Therefore, in this example, the combinations of the seven different biomarkers obtained by screening in Example 1 were selected to construct senary classificationsenary classification combined diagnostic models. These models were used to distinguish early carcinogenesis of colorectum, early-stage colorectal cancer, advanced adenomas, benign polyps, inflammatory bowel diseases, and healthy status, including the following processes: (1) construction and screening of the optimal diagnostic model; and (2) effect validation of the optimal diagnostic model. The specific screening processes and results were as follows (in the present invention, the binary classification model adopted a random forest construction model, and used an AUC value as an evaluation index. However, when senary classifications were adopted to construct a model, since multiple categories were involved, the AUC value was usually not applicable. Therefore, in the present invention, indexes such as accuracy, consistency, sensitivity, and specificity were adopted to measure the diagnostic efficiency of the models):
A testing cohort with 1962 cases of colorectal cancer and a validation cohort with 390 cases of colorectal cancer were collected from September 2022 to March 2023, and all enrolled patients signed informed consent forms. Patients with early-stage colorectal cancer, advanced adenomas, benign polyps, and other cancers were all diagnosed by colonoscopy and histopathology, patients with inflammatory bowel diseases (IBDs) were diagnosed by colonoscopy and laboratory examinations combined with clinical diagnosis, and healthy controls were people with normal routine physical examinations, and negative tumor markers and fecal occult blood tests. In the testing group, early-stage colorectal cancer n=321, advanced adenomas n=321, benign polyps (BPs) n=226, inflammatory bowel diseases n=299, healthy controls n=602, other cancers n=193), and in the validation group (early-stage colorectal cancer n=64, advanced adenomas (BPs) n=64, benign polyps n=43, inflammatory bowel diseases n=60, healthy controls n=120, other cancers n=39).
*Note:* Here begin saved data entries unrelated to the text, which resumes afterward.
/-! ## Interlock and cabinets -/

/-- R34, R35, R103: the ILK line. An opening in CLOSED makes the state OPEN, every tower REST, nothing armed and no resume
pattern; ACTIVE and MUTING go to MUTED, a phase halts with INTERLOCK, HALTED and UNSET stay. An entry to MUTED or HALTED makes
MON leave ACTIVE and discards the deferred entry (R108, R132); where the array stays, MON and SCU do. A halt keeps the context
of its phase and is counted in its record (R84, R85; O49). The notices in their order: INTERLOCK_OPENED, ARMED_WITHDRAWN
(INTERLOCK) (R61), what the array gives (MUTED with INTERLOCK, R99; TX_HALTED, R85), the deferred entry discarded (R132), and
TX_AT_REST of a halt whose towers the forcing brings to rest (R88; at the opening itself: log 39). A closed line starts a
qualification, whose end closes the state and changes nothing else. (Where no qualification runs its end changes nothing: log
2; while RESET is asserted only the line is followed: log 7.) -/
def Obligations.InterlockFollowsItsLine : Prop :=
  (∀ s : State,
    (s.running = false ∨ s.dsy.ilkClosed = false → exec .interlockOpening s
      = .next (s.setDsy { s.dsy with ilkLine := false, ilkTimer := none }))
    ∧ (s.running = true → s.dsy.ilkClosed = true → ∃ t, exec .interlockOpening s = .next t
      ∧ t.dsy.ilkClosed = false ∧ t.dsy.ilkLine = false ∧ t.dsy.ilkTimer = none
      ∧ (∀ k : TowerIx, t.dsy.towers[k] = { s.dsy.towers[k] with order := .rest })
      ∧ t.dsy = { s.dsy with ilkClosed := false, ilkLine := false, ilkTimer := none, towers := t.dsy.towers }
      ∧ t.txe.armed = none ∧ t.txe.seq = s.txe.seq ∧ t.txe.frame = s.txe.frame
      ∧ t.rif = s.rif ∧ t.pst = s.pst ∧ t.ldu = s.ldu ∧ t.ctu.units = s.ctu.units
      ∧ ((∃ p, s.txe.array = .active p) ∨ (∃ c, s.txe.array.context = some c) ∨ s.txe.array = .muting →
          t.mon = s.mon.leaveActive ∧ t.scu = { s.scu with deferred := none })
      ∧ (s.txe.array = .unset ∨ (∃ r, s.txe.array = .muted r) ∨ (∃ h, s.txe.array = .halted h) →
          t.mon = s.mon ∧ t.scu = s.scu ∧ t.ctu = s.ctu)
      ∧ ((∀ c, s.txe.array.context ≠ some c) → t.txe.history = s.txe.history)
      ∧ (let opened := [Record.notice .interlockOpened s.stamp none none []] ++ withdrawnNotice 7 s
        (∀ p, s.txe.array = .active p → t.txe.array = .muted none ∧ t.txe.history = s.txe.history ∧ t.ctu.guard = none
          ∧ t.cmu = s.cmu.enterAll (opened ++ [mutedNotice none 3 s] ++ discardedNotice s))
        ∧ (∀ c, s.txe.array.context = some c → t.ctu.guard = none ∧ ∃ h, t.txe.array = .halted h ∧ h.reason = .interlock
          ∧ h.subject = .none ∧ h.cause = c.cause ∧ h.source = c.source ∧ h.target = c.target ∧ h.mode = c.mode
          ∧ h.joint = c.joint ∧ h.upLen = c.upLen ∧ h.seq = s.txe.newestSeq
          ∧ (∀ v, haltView s = some v → h.step = v.step)
          ∧ (∀ r rs, s.txe.history = r :: rs →
              t.txe.history = { r with outcome := .opened, endFrame := none, halts := min 255 (r.halts + 1) } :: rs)
          ∧ (h.restNoticed = true ↔ ∀ k : TowerIx, t.dsy.atRest k = true)
          ∧ t.cmu = s.cmu.enterAll (opened ++ [haltedNotice h s] ++ (if h.restNoticed then [atRestNotice h s] else [])
              ++ discardedNotice s))
        ∧ (s.txe.array = .muting → t.txe.array = .muted none ∧ t.ctu = s.ctu
          ∧ t.cmu = s.cmu.enterAll (opened ++ [mutedNotice none 3 s] ++ discardedNotice s))
        ∧ (∀ r, s.txe.array = .muted r → t.txe.array = .muted none ∧ t.cmu = s.cmu.enterAll opened)
        ∧ (s.txe.array = .unset → t.txe.array = .unset ∧ t.cmu = s.cmu.enterAll opened)
        ∧ (∀ h, s.txe.array = .halted h → ∃ b, t.txe.array = .halted { h with restNoticed := b }
          ∧ (b = true ↔ h.restNoticed = true ∨ ∀ k : TowerIx, t.dsy.atRest k = true)
          ∧ t.cmu = s.cmu.enterAll (opened ++ if b = true ∧ h.restNoticed = false then [atRestNotice h s] else [])))))
  ∧ (∀ s : State,
    (s.running = true → s.dsy.ilkClosed = false → exec .interlockLineClosed s
      = .next (s.setDsy { s.dsy with ilkLine := true, ilkTimer := some (s.dsy.ilkTimer.getD 0) }))
    ∧ (s.running = false ∨ s.dsy.ilkClosed = true → exec .interlockLineClosed s
      = .next (s.setDsy { s.dsy with ilkLine := true })))
  ∧ (∀ s : State, Counting s →
    (s.dsy.ilkTimer = none ∨ s.dsy.ilkClosed = true → exec .interlockQualified s = .next s)
    ∧ (s.dsy.ilkTimer ≠ none → s.dsy.ilkClosed = false → exec .interlockQualified s
      = .next ((s.setDsy { s.dsy with ilkClosed := true, ilkTimer := none }).raise .interlockClosed none [])))

/-- R36, R74: the RDY lines and their debounce; a cabinet lost in RAMP_UP from the target's set halts with CABINET. (Where no
debounce runs its end changes nothing: log 2; while RESET is asserted only the line is followed: log 7.) -/
def Obligations.CabinetReadyIsDebounced : Prop :=
  (∀ (t : TowerIx) (b : Bool) (s : State), ∃ u, exec (.rdyLineChange t b) s = .next u
    ∧ u = s.setDsy { s.dsy with towers := u.dsy.towers }
    ∧ (∀ k : TowerIx, k ≠ t → u.dsy.towers[k] = s.dsy.towers[k])
    ∧ u.dsy.towers[t] = { s.dsy.towers[t] with
        rdyLine := b
        debounce := if s.running = false then s.dsy.towers[t].debounce
                    else if b = s.dsy.towers[t].ready then none else some (s.dsy.towers[t].debounce.getD 0) })
  ∧ (∀ (t : TowerIx) (s : State), Counting s →
    (s.dsy.towers[t].debounce = none ∨ s.dsy.towers[t].rdyLine = s.dsy.towers[t].ready →
      exec (.cabinetDebounceExpiry t) s = .next s)
    ∧ (s.dsy.towers[t].debounce ≠ none →
      let u := s.setDsy { s.dsy with
        towers := setAt s.dsy.towers t { s.dsy.towers[t] with ready := s.dsy.towers[t].rdyLine, debounce := none } }
      (s.dsy.towers[t].rdyLine = true → s.dsy.towers[t].ready = false →
        exec (.cabinetDebounceExpiry t) s = .next (u.raise .cabinetReady (subjectOf t.val) []))
      ∧ (s.dsy.towers[t].rdyLine = false → s.dsy.towers[t].ready = true →
        let v := u.raise .cabinetFault (subjectOf t.val) []
        (∀ c e, s.txe.array = .rampUp c e → has (recTowers (s.recordOf c.target)) t = true →
          let w := halt .cabinet (.tower t) v
          exec (.cabinetDebounceExpiry t) s = .next w ∧ w.ctu = { s.ctu with guard := none }
          ∧ ∃ h, w.txe.array = .halted h ∧ h.reason = .cabinet ∧ h.subject = .tower t ∧ h.step = .rampUp
            ∧ h.source = c.source ∧ h.target = c.target)
        ∧ ((∀ c e, s.txe.array = .rampUp c e → has (recTowers (s.recordOf c.target)) t = false) →
          exec (.cabinetDebounceExpiry t) s = .next v))))

/-! ## Acknowledgement and the schedule hold -/

/-- R116: ACK_FAULT clears the fallback-spent flag and every out count, makes FAULT and OUT OUT, and answers with the number
of towers that were in FAULT; nothing else changes. It has no parameters and may be broadcast. A tower it made OUT returns to
IN at an evaluation in tolerance, and otherwise counts again from 1. -/
def Obligations.AckFaultClearsTheFaults : Prop :=
  (∀ (m : Mgmt) (s : State), Serves .ackFault m s → ∃ u : Mon,
    exec .ackFault s = .next (answered m .done
      [word ((List.finRange 8).filter fun k => s.mon.towers[k].status == .fault).length] (s.setMon u))
    ∧ u = { s.mon with spent := false, towers := u.towers }
    ∧ ∀ k : TowerIx, u.towers[k].count = 0 ∧ u.towers[k].limitNoticed = s.mon.towers[k].limitNoticed
        ∧ (s.mon.towers[k].status = .fault ∨ s.mon.towers[k].status = .out → u.towers[k].status = .out)
        ∧ (s.mon.towers[k].status ≠ .fault → s.mon.towers[k].status ≠ .out →
            u.towers[k].status = s.mon.towers[k].status))
  ∧ (∀ m : Mgmt, precheck .ackFault m = none ↔ m.params = [])
  ∧ ∀ (w : Nat → Word) (t : TowerIx) (r : Nat) (a : Int) (q : BitVec 8) (s : State),
      s.mon.towers[t].status = .out → s.mon.towers[t].count = 0 →
      let x := (judgeTower w t r a q s).mon.towers[t]
      let tolerated := ((r : Int) - recRatio w t).natAbs * 1000 ≤ recRatioTol w t * recRatio w t
        ∧ (fold (a - recLicPhase w t)).natAbs ≤ recPhaseTol w t
      (tolerated → x.status = .inTol ∧ x.count = 0)
      ∧ (¬ tolerated → 1 < recGrace w → x.status = .out ∧ x.count = 1)
      ∧ (¬ tolerated → recGrace w ≤ 1 → x.status = .fault)

/-- R133, R134: SCHEDULE_HOLD ON and OFF (bit 0 and bit 1 of its word, 11.2). That OFF names the entry it ended by one data
word is the model's reading (log 14). -/
def Obligations.ScheduleHoldSetsAndEndsTheHold : Prop :=
  ∀ (m : Mgmt) (s : State), Serves .scheduleHold m s →
    ((m.param 0).getLsbD 0 = true →
      (s.scu.hold = true → exec .scheduleHold s = .next (answered m .done [] s))
      ∧ (s.scu.hold = false → s.scu.deferred = none →
          exec .scheduleHold s = .next (answered m .done [] (s.setScu { s.scu with hold := true })))
      ∧ (∀ o, s.scu.hold = false → s.scu.deferred = some o →
          exec .scheduleHold s = .next (answered m .done [] (raiseDue o .missed .hold none
            (s.setScu { s.scu with hold := true, deferred := none, held := some o })))))
    ∧ ((m.param 0).getLsbD 0 = false →
      (s.scu.hold = false → exec .scheduleHold s = .next (answered m .done [] s))
      ∧ (s.scu.hold = true → s.scu.held = none →
          exec .scheduleHold s = .next (answered m .done [] (s.setScu { s.scu with hold := false })))
      ∧ ∀ o, s.scu.hold = true → s.scu.held = some o →
          let u := s.setScu { s.scu with hold := false, held := none }
          ((m.param 0).getLsbD 1 = false → exec .scheduleHold s
              = .next (answered m .done [word o.entry.val] (raiseDue o .missed .dropped none u)))
          ∧ ((m.param 0).getLsbD 1 = true →
              exec .scheduleHold s = .next (answered m .done [word o.entry.val] (actOn o none u))
              ∧ ∀ e v a, s.scu.table[o.entry] = some e → request e.target e.mode none .schedule u = (v, a) →
                  actOn o none u = settleDue o a v))

/-! ## Loading -/

/-- R138, R139, R4: the checks of CLAIM in order; one that is taken makes the target LOADING with its region or staging area
all zero, and leaves every other claim, region, word and trim as it was. R2: the region a directory entry holds, and when a
slot is VALID. -/
def Obligations.ClaimStartsALoad : Prop :=
  (∀ c : Claim, c.isChecking = true ↔ ∃ e n, c.phase = .checking e n)
  ∧ (∀ (b l : Nat) (h : BitVec 3) (v : Word) (x : Label),
      [SlotEntry.empty, .loading b l h, .checking b l h, .valid b l v x].map (fun e => (e.region, e.isValid))
        = [(none, false), (some (b, l), false), (some (b, l), false), (some (b, l), true)])
  ∧ (∀ (p : Pst) (k : Slot), p.isValid k = p.dir[k].isValid ∧ (∀ u : TowerIx, p.trim k u = p.trims[k][u])
      ∧ ∀ b l v x, p.dir[k] = .valid b l v x → p.label k = x)
  ∧ ∀ (m : Mgmt) (s : State), Serves .claim m s →
    let x := targetParam m
    let base := m.num 1
    let len := m.num 2
    let seg := if m.num 3 = 0 then 64 else m.num 3
    let meets := fun (k j : Slot) => j ≠ k ∧ ∃ r, s.pst.dir[j].region = some r ∧ base < r.1 + r.2 ∧ r.1 < base + len
    x.val = m.num 0
    ∧ (∀ c, s.ldu.claims[x] = some c → c.holder ≠ m.source →
        exec .claim s = .next (answered m .heldBy [c.holder.setWidth 16] s))
    ∧ (∀ c, s.ldu.claims[x] = some c → c.holder = m.source → c.isChecking = true →
        exec .claim s = .next (answered m .wrongState [] s))
    ∧ ((∀ c, s.ldu.claims[x] = some c → c.holder = m.source ∧ c.isChecking = false) →
      (∀ k : Slot, x = slotTarget k → s.txe.inUse k = true → exec .claim s = .next (answered m .inUse [] s))
      ∧ ((∀ k : Slot, x = slotTarget k → s.txe.inUse k = false) →
        let tooLong := (x.val < 16 ∧ 2048 < base + len) ∨ (x.val = 16 ∧ 73 < len) ∨ (x.val = 17 ∧ 145 < len)
        (tooLong → exec .claim s = .next (answered m .range [] s))
        ∧ (¬ tooLong →
          (∀ k j : Slot, x = slotTarget k → meets k j → (∀ i : Slot, i < j → ¬ meets k i) →
            exec .claim s = .next (answered m .overlap [word j.val] s))
          ∧ ((∀ k j : Slot, x = slotTarget k → ¬ meets k j) → ∃ t,
            exec .claim s = .next (answered m .done [word len, word seg] t)
            ∧ t = (s.setPst t.pst).setLdu t.ldu
            ∧ t.ldu.claims[x] = some { phase := .loading 0, holder := m.source, length := len, segment := seg,
                                       running := 0, committed := 0 }
            ∧ (∀ y, y ≠ x → t.ldu.claims[y] = s.ldu.claims[y])
            ∧ t.ldu.buf = (if (s.ldu.buf.map (·.owner)) = some x then none else s.ldu.buf)
            ∧ t.ldu.staging16 = (if x.val = 16 then [] else s.ldu.staging16)
            ∧ t.ldu.staging17 = (if x.val = 17 then [] else s.ldu.staging17)
            ∧ (16 ≤ x.val → t.pst = s.pst)
            ∧ ∀ k : Slot, x = slotTarget k →
                t.pst.dir[k] = .loading base len m.source
                ∧ (∀ j : Slot, j ≠ k → t.pst.dir[j] = s.pst.dir[j])
                ∧ (∀ a, t.pst.store.read a = if base ≤ a ∧ a < base + len then 0 else s.pst.store.read a)
                ∧ (∀ u : TowerIx, t.pst.trim k u = { amp := 0, phase := 0 })
                ∧ (∀ (j : Slot) (u : TowerIx), j ≠ k → t.pst.trim j u = s.pst.trim j u)))))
The data information is shown in Table 6 (in this example, the other cancers include other digestive tract cancers, such as esophageal cancer, gastric cancer, liver cancer, pancreatic cancer, bile duct cancer, etc. The senary classification detection model of the present invention can not only accurately distinguish early carcinogenesis of colorectum from early-stage colorectal cancer, advanced adenomas, benign polyps, inflammatory bowel diseases, and healthy status, but also show significant advantages in distinguishing early carcinogenesis of colorectum from other digestive tract cancers (such as esophageal cancer, gastric cancer, liver cancer, pancreatic cancer, bile duct cancer, etc.)):
TABLE 6 Modeling sample information Grouping Testing group Validation group Early-stage colorectal cancer 321 64 Advanced adenomas 321 64 Benign polyps 226 43 Inflammatory bowel diseases 299 60 Healthy controls 602 120 Other cancers 193 39
Inclusion criteria for patients with early-stage colorectal cancer: (a) patients without a history of other malignant tumors, (b) patients undergoing surgical treatment within one month after blood collection, and with colorectal cancer confirmed by postoperative pathology. The healthy individuals in the control group were selected from the physical examination center; and these individuals were confirmed by endoscopy to have no indication of gastric diseases and no history of malignant tumors. After obtaining informed consent, all collected serum samples were stored in a serum bank at −80° C.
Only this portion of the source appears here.